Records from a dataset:
-- ==== Sys2Proof/Safety.lean ====
section
/-! DEFINITION. What a good state is, in the terms the statements use: the parts of the state invariant that every step keeps,
the shape of the chip-select history, and the conditions under which an agent has a step. -/
namespace Sys2Proof.Machine

/-! ## When an agent has a step -/

/-- The command port accepts a word (R65), and its agent is not stuck (R52). -/
abbrev PortOpen (s : State) : Prop := s.callerStuck = false ∧ s.seq.phase = .idle

/-- The bounded wait is in progress (R21, R116), and its agent is not stuck. -/
abbrev Waiting (s : State) : Prop := s.callerStuck = false ∧ s.seq.phase = .wait

/-- The interrupt agent has a step (R130): the line is high, and the agent is not stuck. -/
abbrev IrqReady (s : State) : Prop := s.irqStuck = false ∧ irqLine s = true

/-! ## The invariant -/

/-- `P.IE` holds its reserved bits at 0 (R31). -/
abbrev IeReservedZero (s : State) : Prop := s.p.ie &&& ~~~ ieBits = 0#32

/-- The ring buffer has `S` slots and masked indices (R36, R85). -/
abbrev RingShaped (s : State) : Prop :=
  s.ring.slots.length = rbSize s.par ∧ s.ring.head &&& rbMask s.par = s.ring.head ∧ s.ring.tail &&& rbMask s.par = s.ring.tail

/-- `ctx.state` is `Ready` or a Busy state, `ctx.last_err` a recorded kind, and no fault of the model is recorded
(R23, R145). -/
abbrev CodesLegal (s : State) : Prop :=
  legalState s.ctx.state = true ∧ legalLastErr s.ctx.lastErr = true ∧ s.modelFault = false

/-- Outside a transfer every source and the peripheral are disabled; inside one the peripheral is enabled (R110, R144). -/
abbrev QuietOutsideTransfer (s : State) : Prop :=
  (s.ctx.state = .ready → s.p.ie = 0#32) ∧ (s.p.spe = isBusy s.ctx.state)

/-- The enable law (R143). -/
abbrev EnablesFollowCounts (s : State) : Prop :=
  (hasFlag .txp s.p.ie = true → s.ctx.txRemaining ≠ 0#16)
    ∧ (hasFlag .rxp s.p.ie = true → s.ctx.rxRemaining ≠ 0#16)
    ∧ (hasFlag .dxp s.p.ie = true → s.ctx.txRemaining ≠ 0#16 ∧ s.ctx.rxRemaining ≠ 0#16)

/-- The line is undriven exactly in the hardware-managed configuration (R95, R96). -/
abbrev ChipSelectShaped (s : State) : Prop := s.cs.sw = true ↔ s.cs.out ≠ .undriven

/-- The sequencer names a transfer command exactly while it waits for one (R21), and only after `INIT` (R38). -/
abbrev SequencerShaped (s : State) : Prop :=
  (s.seq.phase = .idle ↔ s.seq.kind = .none) ∧ (s.ctx.inited = false → s.ctx.state = .ready)

/-- Bytes a transfer was started with, by direction: moved and left (R141). -/
abbrev txTotal (c : Ctx) : Nat := c.txIdx.toNat + c.txRemaining.toNat
/-- The same for the receive direction. -/
abbrev rxTotal (c : Ctx) : Nat := c.rxIdx.toNat + c.rxRemaining.toNat

/-- The counter law of a running transfer: moved and left add up to the length that `P.TSIZE` was armed with (R115, R141),
and the buffers end at or below `2^32` (R108). -/
abbrev CountersAddUp (s : State) : Prop :=
  isBusy s.ctx.state = true →
    txTotal s.ctx < 65536 ∧ rxTotal s.ctx < 65536
      ∧ (s.ctx.state = .busyTx → rxTotal s.ctx = 0 ∧ s.p.tsize.toNat = txTotal s.ctx)
      ∧ (s.ctx.state = .busyRx → txTotal s.ctx = 0 ∧ s.p.tsize.toNat = rxTotal s.ctx)
      ∧ (s.ctx.state = .busyTxRx → 0 < txTotal s.ctx ∧ 0 < rxTotal s.ctx
          ∧ s.p.tsize.toNat = max (txTotal s.ctx) (rxTotal s.ctx))
      ∧ s.ctx.txBase.toNat + txTotal s.ctx ≤ 4294967296
      ∧ (s.ctx.rxPresent = true → s.ctx.rxBase.toNat + rxTotal s.ctx ≤ 4294967296 ∧ s.par.rxViaRb = false)

/-- The invariant of the machine at every step boundary. -/
structure StateInv (s : State) : Prop where
  params : s.par.wf
  memory : Memory.wf s.mem
  ring : RingShaped s
  ieReserved : IeReservedZero s
  codes : CodesLegal s
  quiet : QuietOutsideTransfer s
  enables : EnablesFollowCounts s
  chipSelect : ChipSelectShaped s
  sequencer : SequencerShaped s
  counters : CountersAddUp s

/-! ## The chip-select history -/

/-- What the chip-select events of a history say: whether every `CsLow` follows a `CsHigh` with no `CsLow` between
(R97, R101, R102), and the level driven last. -/
structure CsTrace where
  good : Bool
  last : CsLevel
  deriving DecidableEq, Repr

/-- One more event. -/
def csTraceStep (t : CsTrace) : Event → CsTrace
  | .csLow => { good := t.good && t.last == .high, last := .low }
  | .csHigh => { t with last := .high }
  | .start => t
  | .txByte _ => t
  | .rxByte _ => t
  | .memRd _ _ => t
  | .memWr _ _ => t
  | .clear _ => t
  | .release _ _ => t
  | .tick => t

/-- The trace of a whole history, from a line the block has not driven. -/
def csTrace (h : List Event) : CsTrace := h.foldl csTraceStep { good := true, last := .undriven }

/-- The history and the line agree: every assertion came from the inactive level, and while a software-managed line is
configured its level is the one driven last. -/
abbrev CsHistoryGood (s : State) : Prop :=
  (csTrace s.history).good = true ∧ ChipSelectShaped s ∧ (s.cs.sw = true → (csTrace s.history).last = s.cs.out)

/-! ## Moves of the four agents -/

/-- The move is a step of one of the four agents, no direct call of an internal procedure (R6, R73). -/
def agentMove (m : Move) : Bool :=
  match m with
  | .word c w =>
    match decodeWord c w with
    | .ok i => i.agent.isSome
    | .error _ => false
  | .store _ _ => true

/-- The schedule holds agents' moves only. -/
abbrev AgentsOnly (s : State) : Prop := ∀ m ∈ s.agenda, agentMove m = true

/-- Before `INIT` the block drives no pin (R101). -/
abbrev UndrivenBeforeInit (s : State) : Prop := s.ctx.inited = false → s.cs.out = .undriven ∧ s.cs.sw = false

end Sys2Proof.Machine
end

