/-- R99, R100: the chip-select commands once initialised and while `Ready`; otherwise they are refused. -/
def Obligations.ChipSelectCommands : Prop :=
  ∀ s : State, PortOpen s →
    (s.ctx.inited = true ∧ s.ctx.state = .ready →
      exec .csassert s = .next
        { answered true 0 0 s with cs := asserted s.cs, history := s.history ++ assertEvents s.cs }
      ∧ exec .csdeassert s = .next
        { answered true 0 0 s with cs := deasserted s.cs, history := s.history ++ deassertEvents s.cs })
    ∧ (s.ctx.inited = false ∨ s.ctx.state ≠ .ready → Rejected .csassert s ∧ Rejected .csdeassert s)

/-- R38, R71: before `INIT` every command but `INIT` and `STATUS` is refused. -/
def Obligations.CommandsNeedInit : Prop :=
  ∀ (s : State) (i : Instr), PortOpen s → s.ctx.inited = false → i.isCommand = true → isInit i = false → i ≠ .status →
    Rejected i s

/-! ## Transfers -/

/-- R107 to R110, R114, R115: `XFER` starts its transfer. -/
def Obligations.XferStarts : Prop :=
  ∀ (s : State) (sl rl : Len) (sa ra : Addr), PortOpen s → StartAllowed sl sa rl ra s →
    exec (.xfer sl rl sa ra) s = .next (started .xfer sl sa rl ra s)

/-- R111: `TXONLY` is the transfer with no receive bytes. -/
def Obligations.TxonlyStarts : Prop :=
  ∀ (s : State) (sl : Len) (sa : Addr), PortOpen s → StartAllowed sl sa 0#16 0#32 s →
    exec (.txonly sl sa) s = .next (started .txonly sl sa 0#16 0#32 s)

/-- R112: `RXONLY` is the transfer with no send bytes. -/
def Obligations.RxonlyStarts : Prop :=
  ∀ (s : State) (rl : Len) (ra : Addr), PortOpen s → StartAllowed 0#16 0#32 rl ra s →
    exec (.rxonly rl ra) s = .next (started .rxonly 0#16 0#32 rl ra s)

/-- R108, R147: any of the five conditions turns the transfer command away with no other effect. -/
def Obligations.IllegalTransfersAreRejected : Prop :=
  ∀ (s : State) (sl rl : Len) (sa ra : Addr), PortOpen s →
    (¬ StartAllowed sl sa rl ra s → Rejected (.xfer sl rl sa ra) s)
    ∧ (¬ StartAllowed sl sa 0#16 0#32 s → Rejected (.txonly sl sa) s)
    ∧ (¬ StartAllowed 0#16 0#32 rl ra s → Rejected (.rxonly rl ra) s)

/-- R116: the wait ends on a hardware error, else on both done flags, else on the timeout, else goes on. -/
def Obligations.PollReleasesTheCaller : Prop :=
  ∀ s : State, Waiting s →
    exec .poll s = .next
      (if s.ctx.xferErr = true then released false (errCode s.ctx.lastErr).toNat s
       else if s.ctx.txDone = true ∧ s.ctx.rxDone = true then released true 0 s
       else if s.par.timeoutTicks < (s.tick - s.ctx.t0).toNat then
         released false 5
           { s with ctx := { s.ctx with timeoutCount := s.ctx.timeoutCount + 1#32, lastErr := .timeout } }
       else s)
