@[simp] theorem periphOp_par (set clr : Reg) (rx : Option Byte) (s : State) : (periphOp set clr rx s).par = s.par := rfl
@[simp] theorem periphOp_ctx (set clr : Reg) (rx : Option Byte) (s : State) : (periphOp set clr rx s).ctx = s.ctx := rfl
@[simp] theorem periphOp_ring (set clr : Reg) (rx : Option Byte) (s : State) : (periphOp set clr rx s).ring = s.ring := rfl
@[simp] theorem periphOp_cs (set clr : Reg) (rx : Option Byte) (s : State) : (periphOp set clr rx s).cs = s.cs := rfl
@[simp] theorem periphOp_seq (set clr : Reg) (rx : Option Byte) (s : State) : (periphOp set clr rx s).seq = s.seq := rfl
@[simp] theorem periphOp_p (set clr : Reg) (rx : Option Byte) (s : State) : (periphOp set clr rx s).p = { s.p with sr := (s.p.sr ||| set) &&& ~~~ clr } := rfl
@[simp] theorem periphOp_tick (set clr : Reg) (rx : Option Byte) (s : State) : (periphOp set clr rx s).tick = s.tick := rfl
@[simp] theorem periphOp_mem (set clr : Reg) (rx : Option Byte) (s : State) : (periphOp set clr rx s).mem = s.mem := rfl
@[simp] theorem periphOp_history (set clr : Reg) (rx : Option Byte) (s : State) : (periphOp set clr rx s).history = s.history := rfl
@[simp] theorem periphOp_rxPinned (set clr : Reg) (rx : Option Byte) (s : State) : (periphOp set clr rx s).rxPinned = (rx <|> s.rxPinned) := rfl
@[simp] theorem periphOp_rxDraws (set clr : Reg) (rx : Option Byte) (s : State) : (periphOp set clr rx s).rxDraws = s.rxDraws := rfl
@[simp] theorem periphOp_agenda (set clr : Reg) (rx : Option Byte) (s : State) : (periphOp set clr rx s).agenda = s.agenda := rfl
@[simp] theorem periphOp_freeMoves (set clr : Reg) (rx : Option Byte) (s : State) : (periphOp set clr rx s).freeMoves = s.freeMoves := rfl
@[simp] theorem periphOp_callerStuck (set clr : Reg) (rx : Option Byte) (s : State) : (periphOp set clr rx s).callerStuck = s.callerStuck := rfl
@[simp] theorem periphOp_irqStuck (set clr : Reg) (rx : Option Byte) (s : State) : (periphOp set clr rx s).irqStuck = s.irqStuck := rfl
@[simp] theorem periphOp_modelFault (set clr : Reg) (rx : Option Byte) (s : State) : (periphOp set clr rx s).modelFault = s.modelFault := rfl

@[simp] theorem recordModelFault_par (s : State) : (recordModelFault s).par = s.par := rfl
@[simp] theorem recordModelFault_ctx (s : State) : (recordModelFault s).ctx = s.ctx := rfl
@[simp] theorem recordModelFault_ring (s : State) : (recordModelFault s).ring = s.ring := rfl
@[simp] theorem recordModelFault_cs (s : State) : (recordModelFault s).cs = s.cs := rfl
@[simp] theorem recordModelFault_seq (s : State) : (recordModelFault s).seq = s.seq := rfl
@[simp] theorem recordModelFault_p (s : State) : (recordModelFault s).p = s.p := rfl
@[simp] theorem recordModelFault_tick (s : State) : (recordModelFault s).tick = s.tick := rfl
@[simp] theorem recordModelFault_mem (s : State) : (recordModelFault s).mem = s.mem := rfl
@[simp] theorem recordModelFault_history (s : State) : (recordModelFault s).history = s.history := rfl
@[simp] theorem recordModelFault_rxPinned (s : State) : (recordModelFault s).rxPinned = s.rxPinned := rfl
@[simp] theorem recordModelFault_rxDraws (s : State) : (recordModelFault s).rxDraws = s.rxDraws := rfl
@[simp] theorem recordModelFault_agenda (s : State) : (recordModelFault s).agenda = s.agenda := rfl
@[simp] theorem recordModelFault_freeMoves (s : State) : (recordModelFault s).freeMoves = s.freeMoves := rfl
@[simp] theorem recordModelFault_callerStuck (s : State) : (recordModelFault s).callerStuck = s.callerStuck := rfl
@[simp] theorem recordModelFault_irqStuck (s : State) : (recordModelFault s).irqStuck = s.irqStuck := rfl
@[simp] theorem recordModelFault_modelFault (s : State) : (recordModelFault s).modelFault = (s.modelFault || !legalState s.ctx.state || !legalLastErr s.ctx.lastErr) := rfl

end Sys2Proof.Machine
end

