/-- The count is the one number below `S` whose slot is the head. -/
theorem unreadCount_eq_of_rbSlot (h : RingShaped s) {n : Nat} (hn : n < rbSize s.par)
    (hslot : rbSlot s.par s.ring n = s.ring.head) : unreadCount s = n :=
  rbSlot_inj hk (unreadCount_lt_rbSize hk) hn ((rbSlot_unreadCount hk h).trans hslot.symm)

theorem unreadCount_eq_zero_of_empty (h : RingShaped s) (he : s.ring.head = s.ring.tail) : unreadCount s = 0 :=
  unreadCount_eq_of_rbSlot hk h (Nat.two_pow_pos _) ((rbSlot_zero h).trans he.symm)

/-- A write reaches the tail exactly when `S - 1` bytes are unread. -/
theorem next_head_eq_tail_iff (h : RingShaped s) :
    (s.ring.head + 1#16) &&& mask s.par = s.ring.tail ↔ unreadCount s + 1 = rbSize s.par := by
  have hnext : (s.ring.head + 1#16) &&& mask s.par = rbSlot s.par s.ring (unreadCount s + 1) := by
    rw [← rbNext_rbSlot hk, rbSlot_unreadCount hk h]
    rfl
  have hlt := unreadCount_lt_rbSize hk
  rw [hnext, ← rbSlot_zero h]
  refine ⟨fun heq => ?_, fun heq => ?_⟩
  · by_contra hne
    exact absurd (rbSlot_inj hk (by omega) (by omega) heq) (Nat.succ_ne_zero _)
  · apply BitVec.eq_of_toNat_eq
    rw [heq, toNat_rbSlot hk, toNat_rbSlot hk, Nat.add_mod_right, Nat.add_zero]

/-- A write puts the byte behind the unread ones and leaves these where they stand. -/
theorem rbRead_ringWritten (h : RingShaped s) (b : Byte) {n : Nat} (hn : n ≤ unreadCount s) :
    rbRead (ringWritten b s) (rbSlot s.par s.ring n) = if n = unreadCount s then b else unreadByte s n := by
  have ⟨hslots, _, _⟩ := h
  have hlt := unreadCount_lt_rbSize hk
  have hslot : (rbSlot s.par s.ring n).toNat < s.ring.slots.length := by
    rw [hslots, toNat_rbSlot hk]
    exact Nat.mod_lt _ (Nat.two_pow_pos _)
  rw [rbRead, ringWritten_slots, List.getD_eq_getElem?_getD, List.getElem?_set]
  by_cases heq : n = unreadCount s
  · subst heq
    rw [rbSlot_unreadCount hk h] at hslot ⊢
    simp [hslot]
  · have hne : s.ring.head.toNat ≠ (rbSlot s.par s.ring n).toNat := fun hhead => by
      have hsame := (BitVec.eq_of_toNat_eq hhead).symm.trans (rbSlot_unreadCount hk h).symm
      exact heq (rbSlot_inj hk (by omega) hlt hsame)
    rw [if_neg hne, if_neg heq, ← List.getD_eq_getElem?_getD]
    rfl

theorem map_rbRead_ringWritten (h : RingShaped s) (b : Byte) :
    (List.range (unreadCount s + 1)).map (fun n => rbRead (ringWritten b s) (rbSlot s.par s.ring n))
      = rbUnread s.par s.ring ++ [b] := by
  have hold : ∀ n ∈ List.range (unreadCount s),
      rbRead (ringWritten b s) (rbSlot s.par s.ring n) = unreadByte s n := fun n hn => by
    have hlt := List.mem_range.mp hn
    rw [rbRead_ringWritten hk h b hlt.le, if_neg hlt.ne]
  rw [List.range_succ, List.map_append, List.map_congr_left hold, ← rbUnread_eq, List.map_singleton,
    rbRead_ringWritten hk h b le_rfl, if_pos rfl]

end

/-! ## Writes and the unread bytes -/

section
variable {s : State} (hpar : s.par.wf) (h : RingShaped s)
include hpar h

/-- The invariant asks nothing of the ring but its shape, so what holds of a write after reset holds of every shaped ring. -/
theorem ringShaped_ringWritten (b : Byte) : RingShaped { s with ring := ringWritten b s } := by
  have hinv : StateInv { State.resetWith s.par with ring := s.ring } :=
    { resetMeetsTheInvariant s.par hpar with ring := h }
  exact hinv.ringWritten_shaped b

/-- With room left, the byte is appended to the unread ones and no overrun is flagged (R86). -/
theorem rbUnread_ringWritten_of_room (b : Byte) (hroom : unreadCount s + 1 < rbSize s.par) :
    rbUnread s.par (ringWritten b s) = rbUnread s.par s.ring ++ [b] ∧ (ringWritten b s).bovr = s.ring.bovr := by
  have hshape := ringShaped_ringWritten hpar h b
  obtain ⟨-, hk, -, -⟩ := hpar
  have hw := ringWritten_of_room b (mt (next_head_eq_tail_iff hk h).mp hroom.ne)
  have hslot : ∀ n, rbSlot s.par (ringWritten b s) n = rbSlot s.par s.ring n := fun n => by rw [hw]; rfl
  have hhead : (ringWritten b s).head = rbNext s.par s.ring.head := by rw [hw]; rfl
  have hcount : unreadCount { s with ring := ringWritten b s } = unreadCount s + 1 := by
    refine unreadCount_eq_of_rbSlot (s := { s with ring := ringWritten b s }) hk hshape hroom ?_
    show rbSlot s.par (ringWritten b s) _ = (ringWritten b s).head
    rw [hslot, hhead, ← rbNext_rbSlot hk, rbSlot_unreadCount hk h]
  refine ⟨?_, by rw [hw]⟩
  rw [← map_rbRead_ringWritten hk h b, ← hcount]
  simp only [← hslot]
  rfl
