-- ==== Sys2Proof/Safety.lean ====
section
/-! DEFINITION. What claims are stated in: a failed machine, a run that did not fail, and the invariant of the
machine. -/

namespace Sys2Proof.Machine

/-- The state a meaning or a step answers, if it answers one. -/
def nextOf : Result → Option State
  | .next t => some t
  | .fault _ => none
  | .refused _ => none

/-- A halted machine, a failed run: the `fault` register is set (R133, R243). -/
def State.failed (s : State) : Bool := decide (s.fault ≠ .none)

/-- `k` steps that all leave `fault` clear, as every claim about a program must show (R243). -/
def runsSafely : Nat → State → Bool
  | 0, s => !s.failed
  | k + 1, s => !s.failed && (match step s with
    | .next t => runsSafely k t
    | .fault _ => false
    | .refused _ => false)

/-- The live entries of the return stack, `stack[0..sp-1]`, each hold an address a call pushed: at most 4096
(R25, R131). -/
def State.liveStackBounded (s : State) : Prop :=
  ∀ k (h : k < 16), k < s.sp.val → (s.stack[k]'h).toNat ≤ 4096

/-- The invariant of the machine: memory in its canonical form and the font within R6's bound, pc at most
4350, live stack entries at most 4096 (R131). The bound 0 ≤ sp ≤ 16 of R26 is `State.sp`'s type. -/
structure State.Inv (s : State) : Prop where
  memoryWf : s.memory.wf = true
  fontWf : s.memory.font.wellFormed = true
  pcBounded : s.pc.toNat ≤ 4350
  stackBounded : s.liveStackBounded

end Sys2Proof.Machine
end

* **About this task**:
The word "none": say how many lines of the records hold it, and give nothing but the number.

* **Answer to this exercise**:
4